You'll find these boards littered with third-hand anecdotal claims of abusive treatment of Vietnam veterans upon their return, including allegations of having been spat-upon and called baby-killers and the like. Please don't fall for this nonsense. There is ZERO supporting proof of any such incidents. Anyone claiming knowledge of someone else's experience is invariably citing vague details heard from someone who'd heard it from someone else, and their charges are laughably devoid of specifics. The few times I've spoken to someone claiming a first-hand experience with mistreatment, a few well-formed follow-up questions caused their stories to fold like a house of cards, and they slinked away much like today's stolen-valor slugs.

Remember - the people who greeted, hired, or otherwise interacted with returning vets weren't zombies shipped in from Mars for the purpose of conducting some sort of open season on vets. They were ordinary neighborhood Americans, just like you. In fact, depending on your age (if you were alive at the time), they WERE you - you, your brothers, sisters, parents, friends, and neighbors. Regular, normal people. If you think badly of them, you're automatically thinking badly of your own family and friends.

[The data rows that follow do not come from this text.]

-- ==== Sys2Proof/Decode.lean ====
section
/-! DEFINITION. Decoding: bytes to an instruction or a named refusal, and the encoder written from the same tables
(R117, R118, R129, and the rows of spec/opcode_table.json, which give each form its fixed bits and its fields). A field
value that only some executors reserve is not looked at here: Sys2Proof/WellFormed.lean holds those checks (R418). -/

namespace Sys2Proof

/-- Why a word is no row of the opcode table. -/
inductive Reject where
  /-- R419: one of the 86 unassigned opcodes. -/
  | unassigned
  /-- R420: an assigned opcode with a nonzero bit that no form of the opcode assigns. -/
  | reservedBits
  /-- Fewer than four bytes. -/
  | short
  deriving DecidableEq, Repr

/-- What a word decodes to: an instruction, or a refusal by name. -/
inductive Decoded where
  | ok (i : Instr)
  | bad (r : Reject)
  deriving DecidableEq, Repr

/-- The `n` bits of a word from bit `lo` up. -/
def field (w : Word) (lo n : Nat) : BitVec n := w.extractLsb' lo n

/-- One bit of a word. -/
def bit (w : Word) (k : Nat) : Bool := w.getLsbD k

/-- A row of the opcode table: the instruction, when the word has the row's fixed bits. -/
def row (w mask fixed : Word) (i : Instr) : Decoded :=
  if w &&& mask = fixed then .ok i else .bad .reservedBits

/-- Opcodes 0x00 to 0x0F (R129 Table 8). -/
def decodeControl (w : Word) : Decoded :=
  match (field w 24 4).toNat with
  | 0 => row w 0xFFFFFF1F 0x00000000 (.nop (field w 5 3))
  | 1 => row w 0xFFFFFF1F 0x01000000 (.idle (field w 5 3))
  | 2 => row w 0xFF000000 0x02000000 (.b (field w 20 4) (field w 0 20))
  | 3 => row w 0xFF0FFF1F 0x03000000 (.bi (field w 20 4) (field w 5 3))
  | 4 => row w 0xFF000000 0x04000000 (.call (field w 20 4) (field w 0 20))
  | 5 => row w 0xFF0FFF1F 0x05000000 (.calli (field w 20 4) (field w 5 3))
  | 6 => row w 0xFFFFFF1F 0x06000000 (.ret (field w 5 3))
  | 7 => row w 0xFFF00000 0x07000000 (.loop (field w 16 4) (field w 0 16))
  | 8 => row w 0xFF00FFFF 0x08000000 (.waitt (field w 16 8))
  | 9 => row w 0xFFF0F000 0x09000000 (.csrr (field w 16 4) (field w 0 12))
  | 10 => row w 0xFFF00000 0x0A000000 (.csrw (field w 16 4) (field w 12 4) (field w 0 12))
  | 11 => row w 0xFFF00000 0x0B000000 (.csrs (field w 16 4) (field w 12 4) (field w 0 12))
  | 12 => row w 0xFFF00000 0x0C000000 (.csrc (field w 16 4) (field w 12 4) (field w 0 12))
  | 13 => row w 0xFFFF07FF 0x0D000000 (.fence (field w 14 2) (field w 11 3))
  | 14 => row w 0xFFFF0000 0x0E000000 (.rstpt (field w 12 4) (field w 0 12))
  | _ => row w 0xFFFF0000 0x0F000000 (.trap (field w 12 4) (field w 0 12))

/-- Opcodes 0x10 to 0x1F (R129 Table 8). -/
def decodeControl1 (w : Word) : Decoded :=
  match (field w 24 4).toNat with
  | 0 => row w 0xFFFFFF1F 0x10000000 (.tack (field w 5 3))
  | 1 => row w 0xFFFFFF1F 0x11000000 (.tret (field w 5 3))
  | 2 => row w 0xFFFF0000 0x12000000 (.svc (field w 12 4) (field w 0 12))
  | 3 => row w 0xFF0F0000 0x13000000 (.scanr (field w 20 4) (field w 12 4) (field w 0 12))
  | _ => .bad .unassigned

/-- Opcodes 0x20 to 0x2F (R129 Table 8). -/
def decodeInteger (w : Word) : Decoded :=
  match (field w 24 4).toNat with
  | 0 => row w 0xFF00000C 0x20000000 (.add (field w 20 4) (field w 16 4) (field w 12 4) (field w 8 4) (field w 5 3) (bit w 4) (field w 0 2))
  | 1 => row w 0xFF00001C 0x21000000 (.sub (field w 20 4) (field w 16 4) (field w 12 4) (field w 8 4) (field w 5 3) (field w 0 2))
  | 2 => row w 0xFF00001C 0x22000000 (.mul (field w 20 4) (field w 16 4) (field w 12 4) (field w 8 4) (field w 5 3) (field w 0 2))
  | 3 => row w 0xFF00001C 0x23000000 (.mulh (field w 20 4) (field w 16 4) (field w 12 4) (field w 8 4) (field w 5 3) (field w 0 2))
  | 4 => row w 0xFF00001C 0x24000000 (.mulhu (field w 20 4) (field w 16 4) (field w 12 4) (field w 8 4) (field w 5 3) (field w 0 2))
  | 5 => row w 0xFF000F18 0x25000000 (.div (field w 20 4) (field w 16 4) (field w 12 4) (field w 5 3) (bit w 2) (field w 0 2))
  | 6 => row w 0xFF000F18 0x26000000 (.rem (field w 20 4) (field w 16 4) (field w 12 4) (field w 5 3) (bit w 2) (field w 0 2))
  | 7 => row w 0xFF00000C 0x27000000 (.and (field w 20 4) (field w 16 4) (field w 12 4) (field w 8 4) (field w 5 3) (bit w 4) (field w 0 2))
  | 8 => row w 0xFF00000C 0x28000000 (.or (field w 20 4) (field w 16 4) (field w 12 4) (field w 8 4) (field w 5 3) (bit w 4) (field w 0 2))
  | 9 => row w 0xFF00000C 0x29000000 (.xor (field w 20 4) (field w 16 4) (field w 12 4) (field w 8 4) (field w 5 3) (bit w 4) (field w 0 2))
  | 10 => row w 0xFF00001C 0x2A000000 (.andn (field w 20 4) (field w 16 4) (field w 12 4) (field w 8 4) (field w 5 3) (field w 0 2))
  | 11 => row w 0xFF00001C 0x2B000000 (.shl (field w 20 4) (field w 16 4) (field w 12 4) (field w 8 4) (field w 5 3) (field w 0 2))
  | 12 => row w 0xFF00001C 0x2C000000 (.shr (field w 20 4) (field w 16 4) (field w 12 4) (field w 8 4) (field w 5 3) (field w 0 2))
  | 13 => row w 0xFF00001C 0x2D000000 (.sra (field w 20 4) (field w 16 4) (field w 12 4) (field w 8 4) (field w 5 3) (field w 0 2))
  | 14 => row w 0xFF00001C 0x2E000000 (.rot (field w 20 4) (field w 16 4) (field w 12 4) (field w 8 4) (field w 5 3) (field w 0 2))
  | _ => row w 0xFF00000C 0x2F000000 (.min (field w 20 4) (field w 16 4) (field w 12 4) (field w 8 4) (field w 5 3) (bit w 4) (field w 0 2))

/-- Opcodes 0x30 to 0x3F (R129 Table 8). -/
def decodeInteger1 (w : Word) : Decoded :=
  match (field w 24 4).toNat with
  | 0 => row w 0xFF00000C 0x30000000 (.max (field w 20 4) (field w 16 4) (field w 12 4) (field w 8 4) (field w 5 3) (bit w 4) (field w 0 2))
  | 1 => row w 0xFF00000C 0x31000000 (.minu (field w 20 4) (field w 16 4) (field w 12 4) (field w 8 4) (field w 5 3) (bit w 4) (field w 0 2))
  | 2 => row w 0xFF00000C 0x32000000 (.maxu (field w 20 4) (field w 16 4) (field w 12 4) (field w 8 4) (field w 5 3) (bit w 4) (field w 0 2))
  | 3 => row w 0xFF0F001C 0x33000000 (.abs (field w 20 4) (field w 12 4) (field w 8 4) (field w 5 3) (field w 0 2))
  | 4 => row w 0xFF0F001C 0x34000000 (.neg (field w 20 4) (field w 12 4) (field w 8 4) (field w 5 3) (field w 0 2))
  | 5 => row w 0xFF000018 0x35000000 (.adds (field w 20 4) (field w 16 4) (field w 12 4) (field w 8 4) (field w 5 3) (bit w 2) (field w 0 2))
  | 6 => row w 0xFF000018 0x36000000 (.subs (field w 20 4) (field w 16 4) (field w 12 4) (field w 8 4) (field w 5 3) (bit w 2) (field w 0 2))
  | 7 => row w 0xFF0F001C 0x37000000 (.clz (field w 20 4) (field w 12 4) (field w 8 4) (field w 5 3) (field w 0 2))
  | 8 => row w 0xFF0F001C 0x38000000 (.popc (field w 20 4) (field w 12 4) (field w 8 4) (field w 5 3) (field w 0 2))
  | 9 => row w 0xFF000003 0x39000000 (.sel (field w 20 4) (field w 16 4) (field w 12 4) (field w 8 4) (field w 5 3) (field w 2 3))
  | 10 => row w 0xFF000000 0x3A000000 (.addi (field w 20 4) (field w 16 4) (field w 0 16))
  | 11 => row w 0xFF000000 0x3B000000 (.andi (field w 20 4) (field w 16 4) (field w 0 16))
  | 12 => row w 0xFF000000 0x3C000000 (.ori (field w 20 4) (field w 16 4) (field w 0 16))
  | 13 => row w 0xFFF00000 0x3D000000 (.movi (field w 16 4) (field w 0 16))
  | 14 => row w 0xFF000000 0x3E000000 (.movhi (field w 20 4) (field w 16 4) (field w 0 16))
  | _ => row w 0xFF000000 0x3F000000 (.lea (field w 20 4) (field w 16 4) (field w 12 4) (field w 9 3) (field w 0 9))

/-- Opcodes 0x40 to 0x4F (R129 Table 8). -/
def decodePredicate (w : Word) : Decoded :=
  match (field w 24 4).toNat with
  | 0 => row w 0xFF000F00 0x40000000 (.cmp (field w 20 4) (field w 16 4) (field w 12 4) (field w 5 3) (field w 2 3) (field w 0 2))
  | 1 => row w 0xFF000F03 0x41000000 (.fcmp (field w 20 4) (field w 16 4) (field w 12 4) (field w 5 3) (field w 3 2) (bit w 2))
  | 2 => row w 0xFF888F03 0x42000000 (.plog (field w 20 3) (field w 16 3) (field w 12 3) (field w 5 3) (field w 2 3))
  | 3 => row w 0xFFFF0F1F 0x43000000 (.prd (field w 12 4) (field w 5 3))
  | 4 => row w 0xFF00FF1F 0x44000000 (.pwr (field w 20 4) (field w 16 4) (field w 5 3))
  | 5 => row w 0xFFFC0000 0x45000000 (.itset (field w 16 2) (field w 0 16))
  | 6 => row w 0xFFCF8F1F 0x46000000 (.itnxt (field w 20 2) (field w 12 3) (field w 5 3))
  | 7 => row w 0xFFFF001F 0x47000000 (.rndget (field w 12 4) (field w 8 4) (field w 5 3))
  | 8 => row w 0xFF0FFF1F 0x4800F000 (.rndset (field w 20 4) (field w 5 3))
  | 9 => row w 0xFFFF001C 0x49000000 (.mkemit (field w 12 4) (field w 8 4) (field w 5 3) (field w 0 2))
  | 10 => row w 0xFF0F8F1C 0x4A000000 (.mktst (field w 20 4) (field w 12 3) (field w 5 3) (field w 0 2))
  | 11 => row w 0xFF0F0018 0x4B000000 (.tagset (field w 20 4) (field w 12 4) (field w 8 4) (field w 5 3) (field w 0 3))
  | 12 => row w 0xFF0F8F18 0x4C000000 (.tagchk (field w 20 4) (field w 12 3) (field w 5 3) (field w 0 3))
  | 13 => row w 0xFF0F001F 0x4D000000 (.tagget (field w 20 4) (field w 12 4) (field w 8 4) (field w 5 3))
  | _ => .bad .unassigned
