/-- No field holds a value that the form reserves for this executor (R420 Table 2 and the tables of R428). -/
def formFieldsOk (k : Kind) : Instr → Bool
  | .nop _ => true
  | .idle _ => true
  | .b _ _ => true
  | .bi _ _ => true
  | .call _ _ => true
  | .calli _ _ => true
  | .ret _ => true
  | .loop _ _ => true
  | .waitt _ => true
  | .csrr _ _ => true
  | .csrw _ _ _ => true
  | .csrs _ _ _ => true
  | .csrc _ _ _ => true
  | .fence o s => o != 0 && decide (s < 6)
  | .rstpt _ _ => true
  | .trap _ _ => true
  | .tack _ => true
  | .tret _ => true
  | .svc _ _ => true
  | .scanr _ _ _ => true
  | .add _ _ d r _ j _ => outA k d r && jOk k j d
  | .sub _ _ d r _ _ => outA k d r
  | .mul _ _ d r _ _ => outA k d r
  | .mulh _ _ d r _ _ => outA k d r
  | .mulhu _ _ d r _ _ => outA k d r
  | .div _ _ _ _ _ _ => true
  | .rem _ _ _ _ _ _ => true
  | .and _ _ d r _ j _ => outA k d r && jOk k j d
  | .or _ _ d r _ j _ => outA k d r && jOk k j d
  | .xor _ _ d r _ j _ => outA k d r && jOk k j d
  | .andn _ _ d r _ _ => outA k d r
  | .shl _ _ d r _ _ => outA k d r
  | .shr _ _ d r _ _ => outA k d r
  | .sra _ _ d r _ _ => outA k d r
  | .rot _ _ d r _ _ => outA k d r
  | .min _ _ d r _ j _ => outA k d r && jOk k j d
  | .max _ _ d r _ j _ => outA k d r && jOk k j d
  | .minu _ _ d r _ j _ => outA k d r && jOk k j d
  | .maxu _ _ d r _ j _ => outA k d r && jOk k j d
  | .abs _ d r _ _ => outA k d r
  | .neg _ d r _ _ => outA k d r
  | .adds _ _ d r _ _ _ => outA k d r
  | .subs _ _ d r _ _ _ => outA k d r
  | .clz _ d r _ _ => outA k d r
  | .popc _ d r _ _ => outA k d r
  | .sel _ _ d r _ _ => outA k d r
  | .addi _ d _ => outX k d
  | .andi _ d _ => outX k d
  | .ori _ d _ => outX k d
  | .movi d _ => outX k d
  | .movhi _ d _ => outX k d
  | .lea _ _ d k_ _ => outX k d && k_ != 7
  | .cmp _ _ _ _ _ _ => true
  | .fcmp _ _ _ _ _ _ => true
  | .plog _ _ _ _ _ => true
  | .prd _ _ => true
  | .pwr _ _ _ => true
  | .itset _ _ => true
  | .itnxt _ _ _ => true
  | .rndget d r _ => outA k d r
  | .rndset _ _ => true
  | .mkemit d r _ k_ => outA k d r && decide (k_ < 2) && d != 9 && d != 10
  | .mktst _ _ _ k_ => decide (k_ < 3)
  | .tagset _ d r _ t => outA k d r && t != 7
  | .tagchk _ _ _ _ => true
  | .tagget _ d r _ => outA k d r
  | .fadd _ _ d r _ j _ _ => outA k d r && jOk k j d
  | .fsub _ _ d r _ _ _ => outA k d r
  | .fmul _ _ d r _ _ _ => outA k d r
  | .fma _ _ d r _ j _ _ => outA k d r && jOk k j d
  | .fms _ _ d r _ _ _ => outA k d r
  | .fnma _ _ d r _ _ _ => outA k d r
  | .fmin _ _ d r _ j _ => outA k d r && jOk k j d
  | .fmax _ _ d r _ j _ => outA k d r && jOk k j d
  | .fabs _ d r _ _ => outA k d r
  | .fneg _ d r _ _ => outA k d r
  | .fclamp _ _ d r _ _ => outA k d r
  | .fsel _ _ d r _ _ _ => outA k d r
  | .frsum _ d r _ _ _ => outA k d r
  | .frmax _ d r _ _ => outA k d r
  | .frmin _ d r _ _ => outA k d r
  | .frsqs _ d r _ _ _ => outA k d r
  | .vperm _ _ d z => outX k d && z != 3
  | .vbcast _ d z x => outX k d && z != 3 && decide (x.toNat < elements z)
  | .vslide _ _ d z k_ => outX k d && z != 3 && decide (k_.toNat ≤ elements z)
  | .exp2 _ d r _ _ => outA k d r
  | .log2 _ d r _ _ => outA k d r
  | .rcp _ d r _ _ => outA k d r
  | .rsqrt _ d r _ _ => outA k d r
  | .tanh _ d r _ _ => outA k d r
  | .fsqrt _ d r _ _ _ => outA k d r
  | .fscale _ _ d r _ _ _ => outA k d r
  | .frint _ d r _ _ _ => outA k d r
  | .fcpys _ _ d r _ _ => outA k d r
  | .cvt _ b d r _ _ _ _ => outA k d r && (b != (7 : BitVec 3))
  | .cvti _ _ d r _ _ _ => outA k d r
  | .qnt _ _ d _ _ _ _ _ _ => outX k d
  | .dqnt _ _ d _ _ _ _ _ => outX k d
  | .qntr _ _ d _ _ _ _ _ _ => outX k d
  | .absmx _ _ d r _ s => outA k d r && decide (s < 2)
  | .pk4 _ _ d r _ _ => outA k d r
  | .upk4 _ d r _ _ => outA k d r
  | .wclm _ _ => true
  | .wrel _ _ => true
  | .wstatMn _ _ _ => true
  | .wstatSeq _ _ _ _ => true
  | .pxd _ _ _ _ => true
  | .mma a _ y _ h r _ _ _ => (a == 8 || a == 14) && y != 7 && (!h || y == 3) && !(r && y == 6)
  | .ldrs q k_ _ => !k_ || q == 0
  | .ldcs q k_ _ => !k_ || q == 0
  | .prom _ _ => true
  | .adrn _ q f _ _ _ _ => !f || decide (q < 2)
  | .azer _ _ => true
  | .arel _ _ => true
  | .ptld _ _ _ _ => true
  | .ld _ d o s w _ => memOk [0, 1] o s && widthOk k w 0 3 0 6 && replyD k d
  | .st _ _ o s w _ => memOk [0, 2] o s && widthOk k w 0 3 0 6
  | .pref _ _ => true
  | .ldl _ d o s w _ => memOk [0, 1] o s && widthOk k w 3 3 3 6 && replyD k d
  | .ldv _ _ d o s w t p => memOk [0, 1] o s && widthOk k w 0 3 0 6 && replyD k d && statusOk t p
  | .stv _ _ _ o s w t p => memOk [0, 2] o s && widthOk k w 0 3 0 6 && statusOk t p
  | .lde _ _ d o s w => memOk [0, 1] o s && widthOk k w 0 3 0 6 && replyD k d
  | .vrd _ d o s => memOk [0, 1] o s && replyD k d
  | .recl _ _ d => replyD k d
  | .gath _ _ d o s w => memOk [0, 1] o s && widthOk k w 0 3 0 3 && replyD k d
  | .scat _ _ _ o s w => memOk [0, 2] o s && widthOk k w 0 3 0 3
  | .cpyl _ _ d o s => memOk [0, 1, 2, 3] o s && (if onVe k then d == 15 else d == 0)
  | .zrol _ o s => memOk [0, 2] o s
  | .otjn _ _ d r _ w s => outA k d r && decide (s < 6) && (w || s == 0)
  | .aadd _ _ d o s w t p => memOk [0, 1, 2, 3] o s && widthOk k w 2 3 2 3 && replyD k d && statusOk t p
  | .aand _ _ d o s w t p => memOk [0, 1, 2, 3] o s && widthOk k w 2 3 2 3 && replyD k d && statusOk t p
  | .aor _ _ d o s w t p => memOk [0, 1, 2, 3] o s && widthOk k w 2 3 2 3 && replyD k d && statusOk t p
  | .axor _ _ d o s w t p => memOk [0, 1, 2, 3] o s && widthOk k w 2 3 2 3 && replyD k d && statusOk t p
  | .aswp _ _ d o s w t p => memOk [0, 1, 2, 3] o s && widthOk k w 2 3 2 3 && replyD k d && statusOk t p
  | .acas _ _ _ o s w t p => memOk [0, 1, 2, 3] o s && widthOk k w 2 3 2 3 && statusOk t p
  | .ammax _ _ d o s w t p => memOk [0, 1, 2, 3] o s && widthOk k w 2 3 2 3 && replyD k d && statusOk t p
  | .afadd _ _ d o s t p => memOk [0, 1, 2, 3] o s && replyD k d && statusOk t p
  | .mcas a b d o s w t p => memOk [0, 1, 2, 3] o s && widthOk k w 3 5 3 5 && statusOk t p && mcasRegs a b d w
  | .enq _ _ _ o s t p => memOk [0, 1, 2, 3] o s && statusOk t p
  | .chase _ _ _ o s t p => memOk [0, 1] o s && statusOk t p
  | .abar _ _ d o s x t p => memOk [0, 1, 2, 3] o s && decide (x < 3) && replyD k d && statusOk t p
  | .patw _ _ => true
  | .patr _ _ => true
  | .layw _ _ => true
  | .sgo _ _ _ _ _ _ _ => true
  | .scnl _ => true
  | .spos _ s _ => s != 3
  | .coll _ _ => true
  | .rcpy _ _ _ o s _ => memOk [0, 1, 2, 3] o s
  | .gopen _ => true
  | .gst _ _ _ o s w t p => memOk [0, 2] o s && widthOk k w 0 3 0 6 && statusOk t p
  | .gcmt _ _ => true
  | .gabrt _ => true
  | .gstat _ _ => true
  | .lnch _ _ _ t p => statusOk t p
  | .sig _ => true
  | .gbar _ => true
  | .drain _ => true
  | .done _ => true
  | .cfgld _ _ _ => true
  | .bswap _ _ => true
  | .fold _ => true
  | .rqsc _ _ _ => true
  | .asids _ => true
  | .xinv _ _ s => s != 3
  | .l2md _ _ => true
  | .scrb _ _ _ => true
  | .khnd _ _ => true
  | .kdel _ => true
  | .mext _ _ => true
  | .ksign _ _ _ => true
  | .tokenArrival _ _ => true
  | .fifoTokenArrival _ _ => true
  | .replyArrival _ => true
  | .conversionReturn _ _ => true
  | .cnvReturn _ => true
  | .drainDelivery _ => true
  | .timingTrap _ => true
  | .bankSwapEffect _ => true
  | .rqscStop _ => true
  | .drainHold _ => true
  | .beginDecode _ => true
  | .decodeEnd _ => true
  | .ptldComplete _ => true
  | .slotFill _ => true
  | .pendingFillStart _ _ => true
  | .fillComplete _ _ => true
  | .homeAccess _ => true
  | .chainApply _ => true
  | .waitingLoadAnswer _ => true
  | .barrierWaitAnswer _ => true
  | .translationWalk _ _ _ => true
  | .parkedStoreRetry _ => true
  | .parkedStoreAgeExpiry _ => true
  | .correctableError => true
  | .uncorrectableError _ => true
  | .bindingStart _ => true
  | .bindingComplete _ => true
  | .streamRoundHoldRelease _ => true
  | .collectiveComplete _ => true
  | .groupStoreStaging _ => true
  | .gstAck _ => true
  | .decisionRecordWrite _ => true
  | .commitPacket _ => true
  | .abortPacket _ => true
  | .groupLifetimeExpiry _ _ => true
  | .holdTimeoutResolve _ _ => true
  | .groupResolveQuery _ _ => true
  | .chipLost _ => true
  | .eventFlagSet _ => true
  | .gangBarrierRelease _ _ => true
  | .sequencerCodeLoad _ => true
  | .faultDelivery _ => true
  | .contextFault _ => true
  | .tailUpdate _ => true
  | .queueRecordRead _ => true
  | .dependenceCheck _ => true
  | .taskSelect _ => true
  | .levelStarved _ _ => true
  | .sliceExpiry _ => true
  | .placement _ => true
  | .stageStart _ _ => true
  | .fullPreemption _ => true
  | .saveResume _ => true
  | .restore _ => true
  | .stageRestart _ _ => true
  | .failedCoreRecovery _ _ => true
  | .taskCompletion _ => true
  | .taskEnd _ => true
  | .memberRequest _ _ _ _ _ _ => true
  | .gangStartTime _ => true
  | .gangSkewExpiry _ => true
  | .memberRequestTimeout _ => true
  | .gangRetry _ => true
  | .remoteLaunch _ _ _ _ _ => true
  | .memberUnreachable _ _ => true
  | .gangChannelReplay _ => true
  | .settleTimeout _ => true
  | .brQtailWrite _ _ => true
  | .queueEnable _ _ => true
  | .brL2reqWrite _ => true
  | .hpDtailWrite _ _ _ => true
  | .dmaBlock _ _ _ _ _ _ => true
  | .dmaRingDisable _ _ => true
  | .functionLevelReset _ => true
  | .vfEnableClear => true
  | .quiesceEnd _ => true
  | .hostReadTimeout _ _ => true
  | .unexpectedCompletion _ => true
  | .mailboxGo _ => true
  | .attestation _ => true
  | .sealInstall _ => true
  | .sessionOpen _ => true
  | .usageReport _ => true
  | .teardown _ => true
  | .partitionKeys _ => true
  | .certificateChain _ => true
  | .handleDelete _ => true
  | .measureExtend _ => true
  | .recoveryImageWrite => true
  | .cobaltError => true
  | .brErrpopWrite _ => true
  | .saveEnd _ => true
  | .saveCancel _ => true
  | .portRotateRequest _ => true
  | .portEnable _ _ _ => true
  | .d3hotWrite _ => true
  | .cbPwrlimWrite _ => true
  | .registerWrite _ _ => true
  | .flitGroupReceive _ _ _ _ => true
  | .nakResend _ _ => true
  | .ackReceive _ _ => true
  | .keyUpdate _ => true
  | .epochGroupLimit _ => true
  | .portDown _ => true
  | .portUp _ => true
  | .packetReceive _ => true
  | .packetWaitExpiry _ _ => true
  | .requestTimeout _ => true
  | .spdmRetry _ _ _ => true
  | .podTimeSync _ => true
  | .powerOnReset => true
  | .perst => true
  | .sidebandReset => true
  | .watchdogReset => true
  | .thermalTrip => true
  | .thermalThrottle _ => true
  | .powerDutyAdjust _ _ => true
  | .romBoot => true
  | .firmwareBoot => true
  | .illegalWordDecode _ => true
  | .groupDestinationAck _ _ => true
  | .hostReadCompletion _ _ => true
  | .thermalTripCooled => true
  | .decodeSpanDelivered _ _ => true
  | .recoverySkewExpiry _ _ => true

And no, nobody EVER warned anyone not to wear their uniforms back in the States. In fact, when I DID wear my uniform while walking down the street, I couldn't get a hundred feet down the road before cars would screech to a stop and INSIST on driving me wherever I was going. And I could go on and on with memories of how nicely I was treated at every turn - including being hired for every job I ever interviewed for. (I was smart enough to wear a dress shirt and tie for my job interviews, and bathe and shave. Does that count?)

So, don't fall for the spitting/baby-killer malarkey you'll see on these boards. It's total B.S.